Woodchuck

Appears in
Oxford Companion to Food

By Alan Davidson

Published 2014

  • About

woodchuck Marmota monax, also known as groundhog (and, sometimes, incorrectly as ‘prairie dog’). This animal of N. America is something like a squirrel and belongs to the same family, Sciuridae, but is larger than most squirrels with a head-plus-body length of 40–50 cm (16–20"). It has been well described by Ashbrook and Sater (1945), who remark that it is ‘the legendary harbinger of spring weather calculations’ and cite other interesting information.

Paul C. Estey, in The Woodchuck Hunter, writes:

There is no reason why woodchuck should not be splendid eating because they are one of the cleanest animals. People who have once eaten them invariably like them and stick to such a diet when they can.
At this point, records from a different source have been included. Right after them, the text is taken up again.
/-! ## `HostSide.setContext` -/

@[simp] theorem HostSide.context_setContext_self (h : HostSide) (k : Nat) (v : Context) : (h.setContext k v).context k = v :=
  tget_tput_self _ _ _ _
theorem HostSide.context_setContext_ne (h : HostSide) {k j : Nat} (v : Context) (hk : j ≠ k) : (h.setContext k v).context j = h.context j :=
  tget_tput_ne _ _ _ _ hk
@[simp] theorem HostSide.get_setContext (h : HostSide) (k : Nat) (v : Context) (f : Fld) : (h.setContext k v).get f = h.get f := rfl
@[simp] theorem HostSide.setContext_run (h : HostSide) (k : Nat) (v : Context) : (h.setContext k v).run = h.run := rfl
@[simp] theorem HostSide.setContext_freeN (h : HostSide) (k : Nat) (v : Context) : (h.setContext k v).freeN = h.freeN := rfl
@[simp] theorem HostSide.setContext_regs (h : HostSide) (k : Nat) (v : Context) : (h.setContext k v).regs = h.regs := rfl
@[simp] theorem HostSide.setContext_latch (h : HostSide) (k : Nat) (v : Context) : (h.setContext k v).latch = h.latch := rfl
@[simp] theorem HostSide.setContext_resp (h : HostSide) (k : Nat) (v : Context) : (h.setContext k v).resp = h.resp := rfl
@[simp] theorem HostSide.setContext_tb (h : HostSide) (k : Nat) (v : Context) : (h.setContext k v).tb = h.tb := rfl
@[simp] theorem HostSide.setContext_heldLo (h : HostSide) (k : Nat) (v : Context) : (h.setContext k v).heldLo = h.heldLo := rfl
@[simp] theorem HostSide.setContext_corrOld (h : HostSide) (k : Nat) (v : Context) : (h.setContext k v).corrOld = h.corrOld := rfl
@[simp] theorem HostSide.setContext_shiftNew (h : HostSide) (k : Nat) (v : Context) : (h.setContext k v).shiftNew = h.shiftNew := rfl
@[simp] theorem HostSide.setContext_shift (h : HostSide) (k : Nat) (v : Context) : (h.setContext k v).shift = h.shift := rfl
@[simp] theorem HostSide.setContext_boot (h : HostSide) (k : Nat) (v : Context) : (h.setContext k v).boot = h.boot := rfl
@[simp] theorem HostSide.setContext_fwOp (h : HostSide) (k : Nat) (v : Context) : (h.setContext k v).fwOp = h.fwOp := rfl
@[simp] theorem HostSide.setContext_fresh (h : HostSide) (k : Nat) (v : Context) : (h.setContext k v).fresh = h.fresh := rfl
@[simp] theorem HostSide.setContext_store (h : HostSide) (k : Nat) (v : Context) : (h.setContext k v).store = h.store := rfl
@[simp] theorem HostSide.setContext_tartan (h : HostSide) (k : Nat) (v : Context) : (h.setContext k v).tartan = h.tartan := rfl
@[simp] theorem HostSide.setContext_cfg (h : HostSide) (k : Nat) (v : Context) : (h.setContext k v).cfg = h.cfg := rfl
@[simp] theorem HostSide.setContext_msix (h : HostSide) (k : Nat) (v : Context) : (h.setContext k v).msix = h.msix := rfl
@[simp] theorem HostSide.setContext_msixPend (h : HostSide) (k : Nat) (v : Context) : (h.setContext k v).msixPend = h.msixPend := rfl
@[simp] theorem HostSide.setContext_sent (h : HostSide) (k : Nat) (v : Context) : (h.setContext k v).sent = h.sent := rfl
@[simp] theorem HostSide.setContext_pcieUp (h : HostSide) (k : Nat) (v : Context) : (h.setContext k v).pcieUp = h.pcieUp := rfl
@[simp] theorem HostSide.setContext_xing (h : HostSide) (k : Nat) (v : Context) : (h.setContext k v).xing = h.xing := rfl
@[simp] theorem HostSide.setContext_lanes (h : HostSide) (k : Nat) (v : Context) : (h.setContext k v).lanes = h.lanes := rfl
@[simp] theorem HostSide.setContext_stage (h : HostSide) (k : Nat) (v : Context) : (h.setContext k v).stage = h.stage := rfl
@[simp] theorem HostSide.setContext_twin (h : HostSide) (k : Nat) (v : Context) : (h.setContext k v).twin = h.twin := rfl
@[simp] theorem HostSide.setContext_uliska (h : HostSide) (k : Nat) (v : Context) : (h.setContext k v).uliska = h.uliska := rfl
@[simp] theorem HostSide.setContext_display (h : HostSide) (k : Nat) (v : Context) : (h.setContext k v).display = h.display := rfl
@[simp] theorem HostSide.setContext_mimic (h : HostSide) (k : Nat) (v : Context) : (h.setContext k v).mimic = h.mimic := rfl
@[simp] theorem HostSide.setContext_encode (h : HostSide) (k : Nat) (v : Context) : (h.setContext k v).encode = h.encode := rfl
@[simp] theorem HostSide.setContext_dfl (h : HostSide) (k : Nat) (v : Context) : (h.setContext k v).dfl = h.dfl := rfl
@[simp] theorem HostSide.setContext_repaired (h : HostSide) (k : Nat) (v : Context) : (h.setContext k v).repaired = h.repaired := rfl
@[simp] theorem HostSide.setContext_conserve (h : HostSide) (k : Nat) (v : Context) : (h.setContext k v).conserve = h.conserve := rfl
Woodchucks are considered as a sport animal and can be hunted almost any time of the day, if the weather is good. They are sun worshippers and prefer a vegetarian diet. It is said a woodchuck can eat in one day as much clover as a full-grown sheep.
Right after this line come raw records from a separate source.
theorem HostSide.sweepMimic_cells (h : HostSide) (m : Nat) (u : MimicSurf) (hu : h.sweepMimic.mimicSurf m = some u) :
    u.Judged h.vt := by
  have hshow := (h.mimic.surfs.foldl (HostSide.ageMimic h.vt) h.agedWidgets).showMimic_regsStore
  unfold HostSide.mimicSurf at hu
  rw [h.sweepMimic_eq, hshow.mimic] at hu
  refine holdsAt_foldl (HostSide.ageMimic_keeps h.vt) (HostSide.ageMimic_judges h.vt)
    (l := h.mimic.surfs) (a := h.agedWidgets) ?_ u hu
  exact (tget_mem none h.mimic.surfs m).imp_left fun hnone w hw => by
    cases hnone.symm.trans hw

/-! ## The whole sweep -/

/-- The host side after the whole sweep. -/
def HostSide.swept (h : HostSide) : HostSide := h.sweepSurfaces.sweepPictures.sweepMimic

theorem exec_vintageSweep {s : State} (hr : s.hostReady) :
    exec .vintageSweep s = .next (s.held { s with host := s.host.swept }) := hostCmd_ready hr HostSide.swept

theorem HostSide.sweepPictures_sweepSurfaces_tb (h : HostSide) : h.sweepSurfaces.sweepPictures.tb = h.tb :=
  h.sweepSurfaces.sweepPictures_regsStore.tb.trans h.sweepSurfaces_tb

/-- What the later parts of the sweep leave of the earlier ones. -/
theorem HostSide.swept_frame (h : HostSide) : (h.swept.tb, h.swept.display, h.swept.lanes, h.swept.video) =
    (h.tb, h.sweepSurfaces.display, h.sweepSurfaces.lanes, h.sweepSurfaces.sweepPictures.video) := by
  have hpics := h.sweepSurfaces.sweepPictures_regsStore
  have hmimic := h.sweepSurfaces.sweepPictures.sweepMimic_frame
  simp only [Prod.mk.injEq] at hmimic
  obtain ⟨htb, hdisplay, hlanes, hvideo, -⟩ := hmimic
  rw [HostSide.swept, htb, hdisplay, hlanes, hvideo, h.sweepPictures_sweepSurfaces_tb, hpics.display, hpics.lanes]
  rfl

theorem HostSide.swept_surfaces (h : HostSide) (n : Nat) (v : Surface) (hv : h.swept.surface n = some v) :
    v.tag.Judged h.vt := by
  have hdisplay : h.swept.display = h.sweepSurfaces.display := congrArg (·.2.1) h.swept_frame
  unfold HostSide.surface at hv
  rw [hdisplay] at hv
  exact h.sweepSurfaces_surfaces n v hv

theorem HostSide.swept_regions (h : HostSide) (n : Nat) (x : Transfer)
    (hx : (tget Region.empty h.swept.lanes.regions n).latest = some x) : x.tag.Judged h.vt := by
  have hlanes : h.swept.lanes = h.sweepSurfaces.lanes := congrArg (·.2.2.1) h.swept_frame
  rw [hlanes] at hx
  exact h.sweepSurfaces_regions n x hx

theorem HostSide.swept_pictures (h : HostSide) (n : Nat) (v : Picture) (hv : h.swept.picture n = some v) :
    v.tag.Judged h.vt := by
  have hvideo : h.swept.video = h.sweepSurfaces.sweepPictures.video := congrArg (·.2.2.2) h.swept_frame
  have hvt : h.sweepSurfaces.vt = h.vt := congrArg (fun b : TimeBase => vtOf b.now) h.sweepSurfaces_tb
  unfold HostSide.picture at hv
  rw [hvideo] at hv
  have hjudged := h.sweepSurfaces.sweepPictures_pictures n v hv
  rwa [hvt] at hjudged

theorem HostSide.sweepPictures_sweepSurfaces_vt (h : HostSide) : h.sweepSurfaces.sweepPictures.vt = h.vt :=
  congrArg (fun b : TimeBase => vtOf b.now) h.sweepPictures_sweepSurfaces_tb

theorem HostSide.swept_widgets (h : HostSide) (n : Nat) : (h.swept.widgetState n).tag.Judged h.vt :=
  h.sweepPictures_sweepSurfaces_vt ▸ h.sweepSurfaces.sweepPictures.sweepMimic_widgets n

theorem HostSide.swept_cells (h : HostSide) (m : Nat) (u : MimicSurf) (hu : h.swept.mimicSurf m = some u) :
    u.Judged h.vt :=
  h.sweepPictures_sweepSurfaces_vt ▸ h.sweepSurfaces.sweepPictures.sweepMimic_cells m u hu

/-- Settles O40: each part of the sweep judges its own tags, and the later parts leave them alone. -/
theorem sweepMarksOldContentAncient : Obligations.SweepMarksOldContentAncient := by
  intro s judged hjudged hr
  obtain rfl : judged = Tag.Judged s.host.vt := funext fun g => propext (hjudged g)
  exact .hostAlone (exec_vintageSweep hr) fun ho => ⟨s.host.swept_surfaces, s.host.swept_pictures, s.host.swept_regions,
    s.host.swept_widgets, fun m u i hu => s.host.swept_cells m u hu i, congrArg (·.1) s.host.swept_frame, ho⟩

end Sys2Proof.Machine
end

section
/-! Core faults (O39; 05_ingest_decode.md R133, 16_twin_repair.md R387):
what the mark of a faulted core leaves of its work, and which commands mark one. -/

namespace Sys2Proof.Machine

open Sys2Proof

/-! ## The registers of a core -/

/-- The fields that show a core's work. -/
def workFields (c : Nat) : List Fld :=
  [Reg.DEC_CORE_STATUS_BUSY c, Reg.DEC_CORE_STATUS_STREAM c, Reg.DEC_CORE_STATUS_QUEUED c]

theorem HostSide.get_setCore_ne (h : HostSide) {c : Nat} (k : Core) {f : Fld} (hf : ∀ x ∈ workFields c, f.key ≠ x.key) :
    (h.setCore c k).get f = h.get f := by
  simp only [workFields, List.forall_mem_cons] at hf
  obtain ⟨hbusy, hstream, hqueued, -⟩ := hf
  unfold HostSide.setCore
  rw [HostSide.get_put_ne _ _ hqueued, HostSide.get_put_ne _ _ hstream, HostSide.get_putB_ne _ _ hbusy]
  rfl

theorem HostSide.core_setCore_self (h : HostSide) (c : Nat) (k : Core) : (h.setCore c k).core c = k := tget_tput_self _ _ _ _

theorem HostSide.core_setCore_ne (h : HostSide) {c d : Nat} (k : Core) (hd : d ≠ c) : (h.setCore c k).core d = h.core d :=
  tget_tput_ne _ _ _ _ hd

theorem HostSide.setCore_dc8For (h : HostSide) (c : Nat) (k : Core) : (h.setCore c k).video.dc8For = h.video.dc8For := rfl

/-- FAULTED of a core lies apart from the fields that show any core's work. -/
theorem faulted_not_work (c d : Nat) : ∀ x ∈ workFields d, (Reg.DEC_CORE_STATUS_FAULTED c).key ≠ x.key := by
  simp only [workFields, List.forall_mem_cons, Fld.key, Reg.DEC_CORE_STATUS_FAULTED, Reg.DEC_CORE_STATUS_BUSY,
    Reg.DEC_CORE_STATUS_STREAM, Reg.DEC_CORE_STATUS_QUEUED]
  exact ⟨by omega, by omega, by omega, nofun⟩

/-- The registers of the cores, contexts and the repairs lie apart from those that a module event record changes. -/
theorem decoder_unlogged {f : Fld} (hf : 0x140000 * 32 ≤ f.key) : ∀ x ∈ logFields, f.key ≠ x.key := by
  have hlow : ∀ x ∈ logFields, x.key < 0x140000 * 32 := by decide
  exact fun x hx hk => absurd (hlow x hx) (by omega)

theorem HostSide.get_decoderEvent_ne (h : HostSide) (s code : Nat) {f : Fld} (hf : 0x140000 * 32 ≤ f.key)
    (he : f.key ≠ (Reg.DEC_CTX_STATUS_LAST_EVENT s).key) : (h.decoderEvent s code).get f = h.get f :=
  (HostSide.get_put_ne _ _ he).trans (HostSide.get_log_ne _ _ _ _ _ _ (decoder_unlogged hf))

theorem HostSide.decoderEvent_regsStore (h : HostSide) (s code : Nat) : h.RegsStore (h.decoderEvent s code) :=
  .put (.ofLogged (h.log_logged _ _ _ _ _)) _ _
‘The flesh of the young “chuck”,’ according to an article by Francis X. Lueth in the spring 1943 issue of Illinois Conservation, ‘is delicious if the little red kernels or glands which are found in each foreleg, high up near the body, are cut out.’ …

Young ones may be cooked in the same manner as cotton-tail rabbits … The muscles of the woodchuck are dark and thick, but the meat is mild in flavour.